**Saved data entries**
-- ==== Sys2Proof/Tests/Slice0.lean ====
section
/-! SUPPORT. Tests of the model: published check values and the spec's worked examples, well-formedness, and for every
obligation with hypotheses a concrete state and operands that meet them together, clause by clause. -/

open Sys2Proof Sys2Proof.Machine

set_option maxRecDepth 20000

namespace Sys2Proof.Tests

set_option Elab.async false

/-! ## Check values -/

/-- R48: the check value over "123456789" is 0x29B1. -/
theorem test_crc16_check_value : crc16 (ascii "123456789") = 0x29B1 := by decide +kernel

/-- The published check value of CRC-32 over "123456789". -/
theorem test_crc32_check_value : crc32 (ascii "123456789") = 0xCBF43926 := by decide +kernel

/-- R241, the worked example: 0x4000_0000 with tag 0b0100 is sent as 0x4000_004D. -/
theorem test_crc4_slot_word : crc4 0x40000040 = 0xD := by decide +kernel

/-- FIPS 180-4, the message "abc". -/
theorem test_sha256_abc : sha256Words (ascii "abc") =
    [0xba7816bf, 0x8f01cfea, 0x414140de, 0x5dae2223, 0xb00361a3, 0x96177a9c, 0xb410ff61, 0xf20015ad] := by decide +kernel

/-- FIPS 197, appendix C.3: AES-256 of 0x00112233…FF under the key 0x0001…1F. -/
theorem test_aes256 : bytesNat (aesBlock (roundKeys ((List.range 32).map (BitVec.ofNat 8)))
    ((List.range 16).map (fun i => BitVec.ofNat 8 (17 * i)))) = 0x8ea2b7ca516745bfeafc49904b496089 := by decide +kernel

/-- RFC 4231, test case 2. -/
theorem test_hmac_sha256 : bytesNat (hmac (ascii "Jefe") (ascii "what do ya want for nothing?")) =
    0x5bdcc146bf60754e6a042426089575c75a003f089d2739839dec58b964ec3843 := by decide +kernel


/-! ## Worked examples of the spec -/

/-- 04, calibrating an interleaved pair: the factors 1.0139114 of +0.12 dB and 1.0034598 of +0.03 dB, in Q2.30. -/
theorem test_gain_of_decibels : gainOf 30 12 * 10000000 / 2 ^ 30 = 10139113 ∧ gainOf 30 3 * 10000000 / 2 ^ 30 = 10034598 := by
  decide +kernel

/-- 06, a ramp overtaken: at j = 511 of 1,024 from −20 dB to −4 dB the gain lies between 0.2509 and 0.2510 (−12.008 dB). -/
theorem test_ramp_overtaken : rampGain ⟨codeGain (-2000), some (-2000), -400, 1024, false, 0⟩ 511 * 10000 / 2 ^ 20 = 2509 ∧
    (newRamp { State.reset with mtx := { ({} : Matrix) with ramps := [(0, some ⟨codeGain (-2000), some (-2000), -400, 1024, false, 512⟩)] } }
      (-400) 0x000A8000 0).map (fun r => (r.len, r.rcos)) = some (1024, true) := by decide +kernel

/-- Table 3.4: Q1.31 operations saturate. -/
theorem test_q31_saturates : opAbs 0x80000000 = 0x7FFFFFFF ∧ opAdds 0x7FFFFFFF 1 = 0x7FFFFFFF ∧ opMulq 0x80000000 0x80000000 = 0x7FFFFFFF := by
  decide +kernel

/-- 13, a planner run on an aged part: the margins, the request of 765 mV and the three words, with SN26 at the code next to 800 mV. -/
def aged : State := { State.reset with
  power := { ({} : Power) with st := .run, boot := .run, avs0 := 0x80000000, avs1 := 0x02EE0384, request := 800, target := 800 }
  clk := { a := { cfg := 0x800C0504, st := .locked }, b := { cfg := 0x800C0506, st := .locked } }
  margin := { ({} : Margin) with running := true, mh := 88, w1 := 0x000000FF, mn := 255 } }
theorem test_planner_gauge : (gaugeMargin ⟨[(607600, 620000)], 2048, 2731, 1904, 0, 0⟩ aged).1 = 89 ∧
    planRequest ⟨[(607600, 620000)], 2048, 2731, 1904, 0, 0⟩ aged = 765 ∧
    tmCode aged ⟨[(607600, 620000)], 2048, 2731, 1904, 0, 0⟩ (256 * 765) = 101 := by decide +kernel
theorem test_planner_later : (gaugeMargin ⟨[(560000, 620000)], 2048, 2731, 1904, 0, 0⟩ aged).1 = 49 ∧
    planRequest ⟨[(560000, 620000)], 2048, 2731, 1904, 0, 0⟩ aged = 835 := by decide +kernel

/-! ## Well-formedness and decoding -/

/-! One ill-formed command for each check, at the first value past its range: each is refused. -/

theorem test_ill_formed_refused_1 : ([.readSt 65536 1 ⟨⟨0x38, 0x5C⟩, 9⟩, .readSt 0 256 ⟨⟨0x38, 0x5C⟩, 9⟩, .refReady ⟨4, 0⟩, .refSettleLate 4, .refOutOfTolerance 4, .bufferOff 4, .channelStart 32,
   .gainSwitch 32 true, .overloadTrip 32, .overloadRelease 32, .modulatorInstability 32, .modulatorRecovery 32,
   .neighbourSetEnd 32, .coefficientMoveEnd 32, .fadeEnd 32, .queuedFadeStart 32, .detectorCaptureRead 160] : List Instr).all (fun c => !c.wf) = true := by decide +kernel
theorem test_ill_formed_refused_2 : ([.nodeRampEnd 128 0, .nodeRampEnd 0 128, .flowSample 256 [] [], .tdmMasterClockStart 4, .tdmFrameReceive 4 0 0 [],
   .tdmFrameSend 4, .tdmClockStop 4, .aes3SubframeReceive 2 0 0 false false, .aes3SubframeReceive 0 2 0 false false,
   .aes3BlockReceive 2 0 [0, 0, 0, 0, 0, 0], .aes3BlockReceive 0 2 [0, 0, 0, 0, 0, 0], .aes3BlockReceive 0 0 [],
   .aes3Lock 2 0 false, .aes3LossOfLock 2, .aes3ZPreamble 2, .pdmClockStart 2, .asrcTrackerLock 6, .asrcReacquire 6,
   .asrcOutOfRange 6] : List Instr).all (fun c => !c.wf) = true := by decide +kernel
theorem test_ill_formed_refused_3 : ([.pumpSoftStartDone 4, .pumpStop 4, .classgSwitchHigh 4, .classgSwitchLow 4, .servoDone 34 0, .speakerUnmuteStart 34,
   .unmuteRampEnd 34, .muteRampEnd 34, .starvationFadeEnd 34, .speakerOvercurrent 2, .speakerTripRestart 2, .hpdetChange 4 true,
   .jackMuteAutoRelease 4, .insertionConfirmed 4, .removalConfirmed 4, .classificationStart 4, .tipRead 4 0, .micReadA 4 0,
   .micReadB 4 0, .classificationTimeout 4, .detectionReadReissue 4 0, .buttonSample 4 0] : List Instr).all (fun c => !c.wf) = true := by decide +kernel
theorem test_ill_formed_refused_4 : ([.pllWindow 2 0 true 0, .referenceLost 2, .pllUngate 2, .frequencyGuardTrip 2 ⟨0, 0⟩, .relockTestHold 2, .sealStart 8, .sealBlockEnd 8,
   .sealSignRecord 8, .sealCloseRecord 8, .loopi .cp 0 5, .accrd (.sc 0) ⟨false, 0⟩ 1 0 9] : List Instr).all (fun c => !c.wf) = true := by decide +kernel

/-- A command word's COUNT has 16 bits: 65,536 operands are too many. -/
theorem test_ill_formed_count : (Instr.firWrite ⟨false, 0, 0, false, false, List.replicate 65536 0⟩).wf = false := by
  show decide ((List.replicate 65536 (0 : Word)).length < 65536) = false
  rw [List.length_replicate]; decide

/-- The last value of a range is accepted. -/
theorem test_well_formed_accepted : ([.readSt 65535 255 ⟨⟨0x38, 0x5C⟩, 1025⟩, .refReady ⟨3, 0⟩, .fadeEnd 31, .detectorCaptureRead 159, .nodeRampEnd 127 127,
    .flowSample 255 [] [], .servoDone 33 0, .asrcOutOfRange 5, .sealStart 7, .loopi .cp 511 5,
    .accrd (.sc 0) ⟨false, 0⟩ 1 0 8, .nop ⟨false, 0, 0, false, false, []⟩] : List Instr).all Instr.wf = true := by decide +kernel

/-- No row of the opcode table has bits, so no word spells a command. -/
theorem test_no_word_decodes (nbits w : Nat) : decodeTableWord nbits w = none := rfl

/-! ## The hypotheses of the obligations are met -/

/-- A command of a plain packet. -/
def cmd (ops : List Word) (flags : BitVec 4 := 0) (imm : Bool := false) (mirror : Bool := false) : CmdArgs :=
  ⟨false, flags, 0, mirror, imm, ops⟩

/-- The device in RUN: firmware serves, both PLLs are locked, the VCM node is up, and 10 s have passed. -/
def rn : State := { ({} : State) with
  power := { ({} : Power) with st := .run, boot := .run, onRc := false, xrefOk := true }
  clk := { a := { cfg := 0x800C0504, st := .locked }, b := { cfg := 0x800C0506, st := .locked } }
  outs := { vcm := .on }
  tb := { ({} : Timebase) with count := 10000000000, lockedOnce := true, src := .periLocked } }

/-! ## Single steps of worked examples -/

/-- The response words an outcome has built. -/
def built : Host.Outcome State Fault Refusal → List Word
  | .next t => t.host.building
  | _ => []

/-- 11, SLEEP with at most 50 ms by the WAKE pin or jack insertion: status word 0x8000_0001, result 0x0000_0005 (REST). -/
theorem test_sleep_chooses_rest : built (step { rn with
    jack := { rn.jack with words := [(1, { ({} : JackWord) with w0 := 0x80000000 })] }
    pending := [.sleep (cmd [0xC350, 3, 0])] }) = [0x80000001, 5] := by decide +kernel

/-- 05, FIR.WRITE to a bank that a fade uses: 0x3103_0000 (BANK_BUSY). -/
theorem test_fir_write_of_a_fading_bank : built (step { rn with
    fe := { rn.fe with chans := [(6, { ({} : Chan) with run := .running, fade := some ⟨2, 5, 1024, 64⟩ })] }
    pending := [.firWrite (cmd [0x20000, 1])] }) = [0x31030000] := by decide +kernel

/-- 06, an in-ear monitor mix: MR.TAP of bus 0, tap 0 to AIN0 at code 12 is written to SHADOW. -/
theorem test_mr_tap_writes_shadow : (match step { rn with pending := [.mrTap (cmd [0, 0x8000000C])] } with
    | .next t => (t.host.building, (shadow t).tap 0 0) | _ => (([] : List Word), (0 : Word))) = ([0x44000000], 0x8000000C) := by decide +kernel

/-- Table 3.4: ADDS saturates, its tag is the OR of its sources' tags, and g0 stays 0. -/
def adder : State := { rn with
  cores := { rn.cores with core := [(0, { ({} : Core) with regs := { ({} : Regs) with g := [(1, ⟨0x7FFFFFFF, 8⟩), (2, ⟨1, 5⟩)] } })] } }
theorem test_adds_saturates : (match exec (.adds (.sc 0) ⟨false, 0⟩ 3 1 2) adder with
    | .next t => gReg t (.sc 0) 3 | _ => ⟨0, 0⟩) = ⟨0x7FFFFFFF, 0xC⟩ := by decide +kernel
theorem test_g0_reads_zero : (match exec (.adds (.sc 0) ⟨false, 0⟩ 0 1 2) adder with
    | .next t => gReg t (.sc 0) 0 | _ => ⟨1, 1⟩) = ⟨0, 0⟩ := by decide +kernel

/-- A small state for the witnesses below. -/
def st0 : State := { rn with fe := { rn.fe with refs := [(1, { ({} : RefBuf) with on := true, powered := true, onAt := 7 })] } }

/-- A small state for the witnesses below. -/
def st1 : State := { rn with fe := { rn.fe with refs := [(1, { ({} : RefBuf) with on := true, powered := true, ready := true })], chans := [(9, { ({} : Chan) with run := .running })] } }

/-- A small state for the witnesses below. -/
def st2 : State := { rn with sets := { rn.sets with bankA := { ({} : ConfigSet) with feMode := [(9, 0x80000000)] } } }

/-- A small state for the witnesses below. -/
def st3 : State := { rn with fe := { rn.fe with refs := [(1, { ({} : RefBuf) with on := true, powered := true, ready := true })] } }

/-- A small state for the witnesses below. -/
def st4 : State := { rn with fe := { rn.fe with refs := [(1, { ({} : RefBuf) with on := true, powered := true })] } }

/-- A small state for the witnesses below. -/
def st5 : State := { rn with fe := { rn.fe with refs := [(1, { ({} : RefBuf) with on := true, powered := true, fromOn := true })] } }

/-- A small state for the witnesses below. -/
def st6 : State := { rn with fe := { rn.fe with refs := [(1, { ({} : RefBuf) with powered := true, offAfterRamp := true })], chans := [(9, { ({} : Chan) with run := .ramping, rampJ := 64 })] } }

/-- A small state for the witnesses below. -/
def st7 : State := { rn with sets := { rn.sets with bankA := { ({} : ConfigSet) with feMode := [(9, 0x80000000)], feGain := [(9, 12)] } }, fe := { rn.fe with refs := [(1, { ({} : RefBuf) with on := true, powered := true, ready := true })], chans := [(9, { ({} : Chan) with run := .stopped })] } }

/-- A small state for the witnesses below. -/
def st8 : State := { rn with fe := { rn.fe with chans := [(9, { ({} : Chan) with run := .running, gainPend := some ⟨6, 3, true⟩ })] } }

**Task**
Quote exactly the first line of the data and every line after it through the one holding "namespace Sys2Proof.Tests".

**Solution to this task**
-- ==== Sys2Proof/Tests/Slice0.lean ====
section
/-! SUPPORT. Tests of the model: published check values and the spec's worked examples, well-formedness, and for every
obligation with hypotheses a concrete state and operands that meet them together, clause by clause. -/

open Sys2Proof Sys2Proof.Machine

set_option maxRecDepth 20000

namespace Sys2Proof.Tests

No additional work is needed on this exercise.